The study, which was conducted by Eugene Christiansen, the noted U.S. gambling-industry analyst, concluded that betting exchanges in the United Kingdom and Australia had not had adverse impacts on the horse racing industries in each country, and that similar results would be anticipated in the United States if exchange betting were launched. The study also said that exchange betting could allow racing to attract a new demographic and lower the cost of betting to increasingly price-sensitive consumers, points that Betfair officials have repeatedly made in attempting to build support for its product.

“Exchange betting can rejuvenate Thoroughbred racing’s consumer base, stimulate new interest in Thoroughbred racing, and generate new revenue from betting on Thoroughbred racing for racetracks and purses,” the report said. “The data we examined in preparing this report suggest that exchange betting can accomplish these things without material adverse effects on existing sources of funding for racetracks and purses or on existing casino gaming.”

The study, however, limited its analysis in the U.K. to effects since the legalization of Betfair on contributions to the racing industry from the state’s levy board, rather than on total purses or national betting handle, while omitting any mention of critics in both countries who have claimed that exchange betting has cannibalized vast sources of betting and weakened the economic fundamentals of their racing industries. The report also brushed past any concerns that allowing betting on a horse to lose – one side of most racing bets on the exchange – compromises the integrity of a race.

Christiansen said during a conference call on Monday to discuss the study that numbers for national handle and purses in the U.K. were not readily available, and that the report was limited to publicly available data. In addition, Christiansen said he did not include betting numbers through Betfair’s exchange because those numbers were not publicly available and because of a concern that the numbers did not readily compare with handle totals in the United States because of differences between exchange betting and parimutuel betting.

Betfair, which purchased Television Games Network in 2009, has lobbied aggressively for the legalization of betting exchanges in many U.S. states.
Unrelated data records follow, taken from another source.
theorem Keeps.execReplayLimit {port} {s t : State} (h : Machine.execReplayLimit port s = .next t) : Keeps (touches (.replayLimit port)) s t := by
  have hl : ∀ p ∈ ([.retire, .log, .mover, .fabric, .host, .faults, .out, .regGlb, .regFab] : List Component), p ∈ touches (.replayLimit port) := by
    simp only [touches]; decide
  simp only [Machine.execReplayLimit, Machine.ok] at h
  split at h <;> first | (injection h with h; subst h) | cases h
  repeat' (with_reducible first | exact Keeps.refl _ _ | assumption | apply Keeps.replayLimitEff)

theorem Keeps.execLaneMap {port} {mask} {firstSeq} {s t : State} (h : Machine.execLaneMap port mask firstSeq s = .next t) : Keeps (touches (.laneMap
    port mask firstSeq)) s t := by
  have hl : ∀ p ∈ ([.mover, .fabric, .out, .regFab] : List Component), p ∈ touches (.laneMap port mask firstSeq) := by
    simp only [touches]; decide
  simp only [Machine.execLaneMap, Machine.ok] at h
  split at h <;> first | (injection h with h; subst h) | cases h
  repeat' first
    | with_reducible exact Keeps.refl _ _ | with_reducible assumption | ((with_reducible apply Component.sub hl); decide)
    | (with_reducible first | apply Keeps.ite | apply Keeps.laneMapEff) | intro _ | split

theorem Keeps.execTsReq {port} {t1} {t2} {s t : State} (h : Machine.execTsReq port t1 t2 s = .next t) : Keeps (touches (.tsReq port t1 t2)) s t :=
    by
  have hl : ∀ p ∈ ([.fabric, .out, .regFab] : List Component), p ∈ touches (.tsReq port t1 t2) := by
    simp only [touches]; decide
  simp only [Machine.execTsReq, Machine.ok] at h
  split at h <;> first | (injection h with h; subst h) | cases h
  repeat' first
    | with_reducible exact Keeps.refl _ _ | with_reducible assumption | ((with_reducible apply Component.sub hl); decide)
    | (with_reducible first | apply Keeps.ite | apply Keeps.tsReqEff) | intro _ | split

theorem Keeps.execTsRsp {port} {t1} {t2} {t3} {t4} {s t : State} (h : Machine.execTsRsp port t1 t2 t3 t4 s = .next t) : Keeps (touches (.tsRsp port
    t1 t2 t3 t4)) s t := by
  have hl : ∀ p ∈ ([.fabric, .out, .regFab] : List Component), p ∈ touches (.tsRsp port t1 t2 t3 t4) := by
    simp only [touches]; decide
  simp only [Machine.execTsRsp, Machine.ok] at h
  split at h <;> first | (injection h with h; subst h) | cases h
  repeat' first
    | with_reducible exact Keeps.refl _ _ | with_reducible assumption | ((with_reducible apply Component.sub hl); decide)
    | (with_reducible first | apply Keeps.ite | apply Keeps.tsRspEff) | intro _ | split

theorem Keeps.execTimeSync  {s t : State} (h : Machine.execTimeSync s = .next t) : Keeps (touches (.timeSync)) s t := by
  have hl : ∀ p ∈ ([.fabric, .out, .regFab] : List Component), p ∈ touches (.timeSync) := by
    simp only [touches]; decide
  simp only [Machine.execTimeSync, Machine.ok] at h
  split at h <;> first | (injection h with h; subst h) | cases h
  repeat' (with_reducible first | exact Keeps.refl _ _ | assumption | apply Keeps.timeSyncEff)

theorem Keeps.execWindow {port} {tree} {mode} {step} {base} {s t : State} (h : Machine.execWindow port tree mode step base s = .next t) : Keeps
    (touches (.window port tree mode step base)) s t := by
  have hl : ∀ p ∈ ([.fabric, .out, .regFab] : List Component), p ∈ touches (.window port tree mode step base) := by
    simp only [touches]; decide
  simp only [Machine.execWindow, Machine.ok] at h
  split at h <;> first | (injection h with h; subst h) | cases h
  repeat' first
    | with_reducible exact Keeps.refl _ _ | with_reducible assumption | ((with_reducible apply Component.sub hl); decide)
    | (with_reducible first | apply Keeps.ite | apply Keeps.windowEff) | intro _ | split

theorem Keeps.execAbortFlit {port} {tree} {origin} {step} {seg} {s t : State} (h : Machine.execAbortFlit port tree origin step seg s = .next t) :
    Keeps (touches (.abortFlit port tree origin step seg)) s t := by
  have hl : ∀ p ∈ ([.fabric, .host, .out, .regFab, .regUpd] : List Component), p ∈ touches (.abortFlit port tree origin step seg) := by
    simp only [touches]; decide
  simp only [Machine.execAbortFlit, Machine.ok] at h
  split at h <;> first | (injection h with h; subst h) | cases h
  repeat' first
    | with_reducible exact Keeps.refl _ _ | with_reducible assumption | ((with_reducible apply Component.sub hl); decide)
    | (with_reducible first | apply Keeps.ite | apply Keeps.abortFlitEff) | intro _ | split

theorem Keeps.execDepart {port} {moduleId} {s t : State} (h : Machine.execDepart port moduleId s = .next t) : Keeps (touches (.depart port
    moduleId)) s t := by
  have hl : ∀ p ∈ ([.fabric, .out, .regFab] : List Component), p ∈ touches (.depart port moduleId) := by
    simp only [touches]; decide
  simp only [Machine.execDepart, Machine.ok] at h
  split at h <;> first | (injection h with h; subst h) | cases h
  repeat' first
    | with_reducible exact Keeps.refl _ _ | with_reducible assumption | ((with_reducible apply Component.sub hl); decide)
    | (with_reducible first | apply Keeps.ite | apply Keeps.departEff) | intro _ | split

theorem Keeps.execCensus {port} {tree} {count} {s t : State} (h : Machine.execCensus port tree count s = .next t) : Keeps (touches (.census port
    tree count)) s t := by
  have hl : ∀ p ∈ ([.fabric, .out, .regFab] : List Component), p ∈ touches (.census port tree count) := by
    simp only [touches]; decide
  simp only [Machine.execCensus, Machine.ok] at h
  split at h <;> first | (injection h with h; subst h) | cases h
  repeat' first
    | with_reducible exact Keeps.refl _ _ | with_reducible assumption | ((with_reducible apply Component.sub hl); decide)
    | (with_reducible first | apply Keeps.ite | apply Keeps.censusEff) | intro _ | split

theorem Keeps.execMode {port} {tree} {flag} {step} {s t : State} (h : Machine.execMode port tree flag step s = .next t) : Keeps (touches (.mode port
    tree flag step)) s t := by
  have hl : ∀ p ∈ ([.fabric, .out, .regFab] : List Component), p ∈ touches (.mode port tree flag step) := by
    simp only [touches]; decide
  simp only [Machine.execMode, Machine.ok] at h
  split at h <;> first | (injection h with h; subst h) | cases h
  repeat' first
    | with_reducible exact Keeps.refl _ _ | with_reducible assumption | ((with_reducible apply Component.sub hl); decide)
    | (with_reducible first | apply Keeps.ite | apply Keeps.modeEff) | intro _ | split

theorem Keeps.execCreditInit {port} {pool} {escape} {s t : State} (h : Machine.execCreditInit port pool escape s = .next t) : Keeps (touches
    (.creditInit port pool escape)) s t := by
  have hl : ∀ p ∈ ([.fabric, .out, .regFab] : List Component), p ∈ touches (.creditInit port pool escape) := by
    simp only [touches]; decide
  simp only [Machine.execCreditInit, Machine.ok] at h
  split at h <;> first | (injection h with h; subst h) | cases h
  repeat' first
    | with_reducible exact Keeps.refl _ _ | with_reducible assumption | ((with_reducible apply Component.sub hl); decide)
    | (with_reducible first | apply Keeps.ite | apply Keeps.creditInitEff) | intro _ | split

theorem Keeps.execPeerAck {port} {result} {bytes} {s t : State} (h : Machine.execPeerAck port result bytes s = .next t) : Keeps (touches (.peerAck
    port result bytes)) s t := by
  have hl : ∀ p ∈ ([.fabric, .out, .regFab] : List Component), p ∈ touches (.peerAck port result bytes) := by
    simp only [touches]; decide
  simp only [Machine.execPeerAck, Machine.ok] at h
  split at h <;> first | (injection h with h; subst h) | cases h
  repeat' first
    | with_reducible exact Keeps.refl _ _ | with_reducible assumption | ((with_reducible apply Component.sub hl); decide)
    | (with_reducible first | apply Keeps.ite | apply Keeps.peerAckEff) | intro _ | split

theorem Keeps.execGrad {port} {pkt} {s t : State} (h : Machine.execGrad port pkt s = .next t) : Keeps (touches (.grad port pkt)) s t := by
  have hl : ∀ p ∈ ([.fabric, .out, .regFab] : List Component), p ∈ touches (.grad port pkt) := by
    simp only [touches]; decide
  simp only [Machine.execGrad, Machine.ok] at h
  split at h <;> first | (injection h with h; subst h) | cases h
  repeat' first
    | with_reducible exact Keeps.refl _ _ | with_reducible assumption | ((with_reducible apply Component.sub hl); decide)
    | (with_reducible first | apply Keeps.ite | apply Keeps.gradEff) | intro _ | split

theorem Keeps.execRacc {port} {pkt} {s t : State} (h : Machine.execRacc port pkt s = .next t) : Keeps (touches (.racc port pkt)) s t := by
  have hl : ∀ p ∈ ([.fabric, .out, .regFab] : List Component), p ∈ touches (.racc port pkt) := by
    simp only [touches]; decide
  simp only [Machine.execRacc, Machine.ok] at h
  split at h <;> first | (injection h with h; subst h) | cases h
  repeat' first
    | with_reducible exact Keeps.refl _ _ | with_reducible assumption | ((with_reducible apply Component.sub hl); decide)
    | (with_reducible first | apply Keeps.ite | apply Keeps.raccEff) | intro _ | split

theorem Keeps.execParam {port} {pkt} {s t : State} (h : Machine.execParam port pkt s = .next t) : Keeps (touches (.param port pkt)) s t := by
  have hl : ∀ p ∈ ([.retire, .log, .dram, .mover, .fabric, .host, .faults, .out, .regGlb, .regTier, .regFab, .regUpd] : List Component), p ∈ touches
      (.param port pkt) := by
    simp only [touches]; decide
  simp only [Machine.execParam, Machine.ok] at h
  split at h <;> first | (injection h with h; subst h) | cases h
  repeat' first
    | with_reducible exact Keeps.refl _ _ | with_reducible assumption | ((with_reducible apply Component.sub hl); decide)
    | (with_reducible first | apply Keeps.ite | apply Keeps.paramEff) | intro _ | split

theorem Keeps.execPeerWr {port} {pkt} {s t : State} (h : Machine.execPeerWr port pkt s = .next t) : Keeps (touches (.peerWr port pkt)) s t := by
  have hl : ∀ p ∈ ([.retire, .log, .dram, .mover, .fabric, .host, .faults, .out, .regGlb, .regTier, .regFab] : List Component), p ∈ touches (.peerWr
      port pkt) := by
    simp only [touches]; decide
  simp only [Machine.execPeerWr, Machine.ok] at h
  split at h <;> first | (injection h with h; subst h) | cases h
  repeat' first
    | with_reducible exact Keeps.refl _ _ | with_reducible assumption | ((with_reducible apply Component.sub hl); decide)
    | (with_reducible first | apply Keeps.ite | apply Keeps.peerWrEff) | intro _ | split

theorem Keeps.execLossOfLock {lane} {s t : State} (h : Machine.execLossOfLock lane s = .next t) : Keeps (touches (.lossOfLock lane)) s t := by
  have hl : ∀ p ∈ ([.retire, .log, .mover, .fabric, .host, .faults, .out, .regGlb, .regFab] : List Component), p ∈ touches (.lossOfLock lane) := by
    simp only [touches]; decide
  simp only [Machine.execLossOfLock, Machine.ok] at h
  split at h <;> first | (injection h with h; subst h) | cases h
  repeat' (with_reducible first | exact Keeps.refl _ _ | assumption | apply Keeps.laneFault)

theorem Keeps.execFecErrorLimit {lane} {codewords} {s t : State} (h : Machine.execFecErrorLimit lane codewords s = .next t) : Keeps (touches
    (.fecErrorLimit lane codewords)) s t := by
  have hl : ∀ p ∈ ([.retire, .log, .mover, .fabric, .host, .faults, .out, .regGlb, .regFab] : List Component), p ∈ touches (.fecErrorLimit lane codewords)
      := by
    simp only [touches]; decide
  simp only [Machine.execFecErrorLimit, Machine.ok] at h
  split at h <;> first | (injection h with h; subst h) | cases h
  repeat' (with_reducible first | exact Keeps.refl _ _ | assumption | apply Keeps.fecErrorEff)

theorem Keeps.execLaneRetrainDone {lane} {ok} {s t : State} (h : Machine.execLaneRetrainDone lane ok s = .next t) : Keeps (touches (.laneRetrainDone
    lane ok)) s t := by
  have hl : ∀ p ∈ ([.retire, .log, .mover, .fabric, .host, .faults, .out, .regGlb, .regFab] : List Component), p ∈ touches (.laneRetrainDone lane
      ok) := by
    simp only [touches]; decide
  simp only [Machine.execLaneRetrainDone, Machine.ok] at h
  split at h <;> first | (injection h with h; subst h) | cases h
  repeat' (with_reducible first | exact Keeps.refl _ _ | assumption | apply Keeps.retrainDoneEff)

theorem Keeps.execReductionDeadlineExpiry {tree} {seg} {s t : State} (h : Machine.execReductionDeadlineExpiry tree seg s = .next t) : Keeps (touches
    (.reductionDeadlineExpiry tree seg)) s t := by
  have hl : ∀ p ∈ ([.log, .fabric, .host, .out, .regGlb, .regFab, .regUpd] : List Component), p ∈ touches (.reductionDeadlineExpiry tree seg) := by
    simp only [touches]; decide
  simp only [Machine.execReductionDeadlineExpiry, Machine.ok] at h
  split at h <;> first | (injection h with h; subst h) | cases h
  repeat' (with_reducible first | exact Keeps.refl _ _ | assumption | apply Keeps.reductionExpiry)

theorem Keeps.execSegmentSum {tree} {seg} {residueBad} {s t : State} (h : Machine.execSegmentSum tree seg residueBad s = .next t) : Keeps (touches
    (.segmentSum tree seg residueBad)) s t := by
  have hl : ∀ p ∈ ([.retire, .log, .fabric, .host, .faults, .out, .regGlb, .regFab, .regUpd] : List Component), p ∈ touches (.segmentSum tree seg
      residueBad) := by
    simp only [touches]; decide
  simp only [Machine.execSegmentSum, Machine.ok] at h
  split at h <;> first | (injection h with h; subst h) | cases h
  repeat' (with_reducible first | exact Keeps.refl _ _ | assumption | apply Keeps.segmentSumEff)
Last year, both California and New Jersey passed legislation authorizing exchange betting, contingent on an agreement between the betting exchange operator, racetracks, and horsemen.

Betfair charges its customers 2 to 5 percent of any winning bet. It does not charge a commission on losing bets. In Australia and the U.K., the company pays approximately 10 percent of its commissions back to the racing industries.

Fears of cannibalization of existing racing handle are especially acute in the United States, where the racing industry currently retains approximately 20 percent of each dollar bet through the takeout. Under Betfair’s current model, according to racing officials, the company would contribute less than 1 percent of its wagering transactions to the racing industry, which is already struggling to make ends meet because of a protracted decline in handle.

The report said that cannibalization of existing handle in the U.S. would be limited, citing what it called the emergence of “parallel markets” on Betfair to existing parimutuel systems in the U.K. and Australia. The report said that handle through the parimutuel systems in both countries rose following the legalization of exchange betting, though Christiansen acknowledged that a large number of factors could have influenced the increases. In Australia, for example, fractional betting was introduced over the last several years, leading to large gains in the parimutuel pools.

The report did not provide an estimate for what amount of handle in the United States could be cannibalized by exchange wagering. Nor did the report provide an estimate for the impact of Betfair’s current business model on the industry’s existing revenue streams. Christiansen said an analysis of the impact was not conducted because Betfair told him that they have not yet determined how the racing industry would be compensated in the United States.